Reputation: 377
I have the following two signals:
X0 = array([0., 0., 0., 0., 0., 1., 0., 0., 0., 0.])
rbf_kernel = array([2.40369476e-04, 4.82794999e-03, 4.97870684e-02, 2.63597138e-01,
7.16531311e-01, 1.00000000e+00, 7.16531311e-01, 2.63597138e-01,
4.97870684e-02, 4.82794999e-03])
I tried to convolve the two signals using np.convolve(X0, rbf_kernel, mode='same')
but the resulted convolution is shifted by one to the right as shown below. Green, orange, blue curves are X0
, rbf_kernel
, and the result from the last command line respectively. I expect to see the maximum convolution when the two convoluted signals were matched (i.e, at point 5) but that did not happen.
Upvotes: 4
Views: 2031
Reputation: 1515
The result is shifted because of padding
used for same
convolution. Convolution is a process of sliding flipped kernel on input and taking dot product at each step.
For valid convolution kernel should overlap at every stride fully hence output size will be n - m + 1 (n - len(input), m - len(kernel) assuming m <= n). For same convolution output size will be max(m, n) to achieve that we need to apply (m - 1) zero padding on input and then perform valid convolution.
In your example n = m = 10 and same convolution output size will be max(10, 10) = 10. It requires zero padding of m - 1 = 9 which is 5 left zero padding and 4 right zero padding. Padded input(X0) looks like :
padded_x = [0. 0. 0. 0. 0. 0. 0. 0. 0. 0. 1. 0. 0. 0. 0. 0. 0. 0. 0.] with length 19.
flipped kernel = [4.82794999e-03 4.97870684e-02 2.63597138e-01 7.16531311e-0, 1.00000000e+00 7.16531311e-01 2.63597138e-01 4.97870684e-02 4.82794999e-03 2.40369476e-04]
So on convolution output will be maximum at 6th step(starting from 0)
Here's a sample SAME convolution code:
import numpy as np
import matplotlib.pyplot as plt
def same_conv(x, k):
if len(k) > len(x):
# consider longer as x and other as kernel
x, k = k, x
n = x.shape[0]
m = k.shape[0]
padding = m - 1
left_pad = int(np.ceil(padding / 2))
right_pad = padding - left_pad
x = np.pad(x, (left_pad, right_pad), 'constant')
# print(len(x))
out = []
# flip the kernel
k = k[::-1]
# print(k)
for i in range(n):
out.append(np.dot(x[i: i+m], k))
return np.array(out)
X0 = np.array([0., 0., 0., 0., 0., 1., 0., 0., 0., 0.])
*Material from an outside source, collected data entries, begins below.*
/-- Registers of the block MBX, part 0 (channel, die, link or array index 0). -/
def rowsMBX0 : List RegRow := [
  ⟨0xe0000, .plain, [(0, 4, .ro), (4, 1, .ro), (8, 4, .ro), (12, 1, .ro)]⟩,
  ⟨0xe0004, .lo, [(0, 64, .ro)]⟩,
  ⟨0xe0008, .hi, []⟩,
  ⟨0xe000c, .lo, [(0, 64, .ro)]⟩,
  ⟨0xe0010, .hi, []⟩,
  ⟨0xe0014, .plain, [(0, 13, .ro), (16, 1, .ro), (17, 1, .ro), (18, 1, .ro)]⟩,
  ⟨0xe0018, .plain, [(0, 4, .w1c)]⟩,
  ⟨0xe001c, .plain, [(0, 4, .rw), (8, 4, .rw), (16, 4, .rw)]⟩,
  ⟨0xe0020, .plain, [(0, 3, .ro), (3, 1, .ro), (8, 4, .ro), (16, 8, .ro)]⟩,
  ⟨0xe0024, .plain, [(0, 32, .ro)]⟩,
  ⟨0xe0028, .plain, [(0, 32, .ro)]⟩,
  ⟨0xe002c, .plain, [(0, 2, .ro), (2, 2, .ro), (4, 2, .ro), (6, 1, .ro), (7, 1, .ro), (8, 1, .ro), (16, 8, .ro)]⟩,
  ⟨0xe0030, .plain, [(0, 32, .ro)]⟩,
  ⟨0xe0034, .plain, [(0, 8, .ro), (8, 8, .ro), (16, 8, .ro), (24, 8, .ro)]⟩]

/-- The register map of MBX. -/
def rowsMBX : List RegRow := rowsMBX0

/-- Registers of the block SBB, part 0 (channel, die, link or array index 0). -/
def rowsSBB0 : List RegRow := [
  ⟨0xf0000, .plain, [(0, 16, .ro), (16, 8, .ro)]⟩,
  ⟨0xf0004, .plain, [(0, 3, .ro), (3, 1, .ro), (4, 1, .ro), (8, 8, .ro)]⟩,
  ⟨0xf0008, .plain, [(2, 22, .rw), (31, 1, .rw)]⟩,
  ⟨0xf000c, .plain, [(0, 32, .rw)]⟩,
  ⟨0xf0010, .plain, [(0, 2, .rwl), (8, 8, .rwl), (16, 8, .rwl)]⟩,
  ⟨0xf0014, .plain, [(0, 8, .w1c)]⟩,
  ⟨0xf0018, .plain, [(0, 4, .ro), (8, 8, .ro), (16, 8, .ro), (24, 8, .ro)]⟩,
  ⟨0xf001c, .plain, [(0, 8, .ro), (8, 8, .ro), (16, 8, .ro), (24, 8, .ro)]⟩]

/-- The register map of SBB. -/
def rowsSBB : List RegRow := rowsSBB0

/-- Registers of the block EFL, part 0 (channel, die, link or array index 0). -/
def rowsEFL0 : List RegRow := [
  ⟨0x100000, .plain, [(0, 16, .ro), (16, 4, .ro), (24, 4, .ro)]⟩,
  ⟨0x100004, .plain, [(0, 2, .ro), (2, 2, .ro), (4, 4, .ro), (8, 1, .ro), (9, 1, .ro), (16, 16, .ro)]⟩,
  ⟨0x100008, .plain, [(0, 16, .ro), (16, 16, .ro)]⟩,
  ⟨0x100010, .plain, [(0, 16, .wo)]⟩,
  ⟨0x100014, .plain, [(0, 19, .rw)]⟩,
  ⟨0x100018, .plain, [(0, 4, .wo)]⟩,
  ⟨0x10001c, .plain, [(0, 1, .ro), (1, 1, .ro), (2, 4, .ro), (6, 10, .ro), (16, 16, .ro)]⟩,
  ⟨0x100020, .plain, [(0, 32, .wo)]⟩,
  ⟨0x100030, .plain, [(0, 32, .ro)]⟩]

/-- The register map of EFL. -/
def rowsEFL : List RegRow := rowsEFL0

/-- Registers of the block EVR, part 0 (channel, die, link or array index 0). -/
def rowsEVR0 : List RegRow := [
  ⟨0x110000, .plain, [(0, 15, .ro), (16, 1, .ro), (17, 1, .ro), (18, 1, .ro), (19, 7, .ro), (26, 6, .ro)]⟩,
  ⟨0x110004, .plain, [(0, 3, .rw), (8, 8, .rw), (16, 7, .rw)]⟩,
  ⟨0x110008, .plain, [(0, 16, .wo)]⟩,
  ⟨0x11000c, .plain, [(0, 8, .ro), (8, 8, .ro), (16, 8, .ro), (24, 8, .ro)]⟩,
  ⟨0x110010, .plain, [(0, 14, .rw)]⟩,
  ⟨0x110020, .plain, [(0, 32, .ro)]⟩]

/-- The register map of EVR. -/
def rowsEVR : List RegRow := rowsEVR0

/-- The reset values of the register maps (R8) that are not zero, every block, sorted by key. HUB_ID.VARIANT 0x02 (JXP-8640-G) and the three
steppings 1 are the model's choice among the values that R73 gives 'per die' (log entry 3). -/
def resetRegs0 : List (Nat × Nat) := [(4194304, 34368), (4194320, 2), (4194328, 88), (4194560, 1), (4194564, 1), (4194568, 1), (8404992, 4), (8404996, 4), (8405000, 4), (8405248, 16), (12583168, 72), (12583176, 24), (12583184, 2), (12583424, 125), (12583432, 12), (12583440, 20), (12585728, 24), (12585736, 1), (12845312, 72), (12845320, 24), (12845328, 2), (12845568, 125), (12845576, 12), (12845584, 20), (12847872, 24), (12847880, 1), (13107456, 72), (13107464, 24), (13107472, 2), (13107712, 125), (13107720, 12), (13107728, 20), (13110016, 24), (13110024, 1), (13369600, 72), (13369608, 24), (13369616, 2), (13369856, 125), (13369864, 12), (13369872, 20)]
def resetRegs1 : List (Nat × Nat) := [(13372160, 24), (13372168, 1), (13631744, 72), (13631752, 24), (13631760, 2), (13632000, 125), (13632008, 12), (13632016, 20), (13634304, 24), (13634312, 1), (13893888, 72), (13893896, 24), (13893904, 2), (13894144, 125), (13894152, 12), (13894160, 20), (13896448, 24), (13896456, 1), (14156032, 72), (14156040, 24), (14156048, 2), (14156288, 125), (14156296, 12), (14156304, 20), (14158592, 24), (14158600, 1), (14418176, 72), (14418184, 24), (14418192, 2), (14418432, 125), (14418440, 12), (14418448, 20), (14420736, 24), (14420744, 1), (16777216, 8), (16777224, 10), (16777232, 24), (16777240, 16), (20971520, 65536), (20971776, 4096)]
def resetRegs2 : List (Nat × Nat) := [(20972032, 4096), (20972288, 105), (20972544, 900), (20972560, 10), (20972568, 16), (20974592, 8), (20974600, 24), (20974608, 16), (20974616, 1), (25166848, 32768), (41943040, 950), (41943056, 900), (46137344, 1), (46137348, 1), (46137856, 1), (46151680, 90), (46151690, 2), (62914560, 34368), (62914576, 1), (62915584, 1), (62915592, 10), (62915600, 255), (67108864, 8192), (67108880, 2), (67108888, 4), (67109124, 3), (71303424, 1), (71303432, 100), (71303440, 8), (75498752, 4294967295)]
def resetRegs : List (Nat × Nat) := resetRegs0 ++ resetRegs1 ++ resetRegs2

end Sys2Proof.Machine
end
rbf_kernel = np.array([2.40369476e-04, 4.82794999e-03, 4.97870684e-02, 2.63597138e-01,
7.16531311e-01, 1.00000000e+00, 7.16531311e-01, 2.63597138e-01,
4.97870684e-02, 4.82794999e-03])
convolved = same_conv(X0, rbf_kernel)
plt.plot(X0)
plt.plot(rbf_kernel)
plt.plot(convolved)
plt.show()
which results in the same shifted output as yours.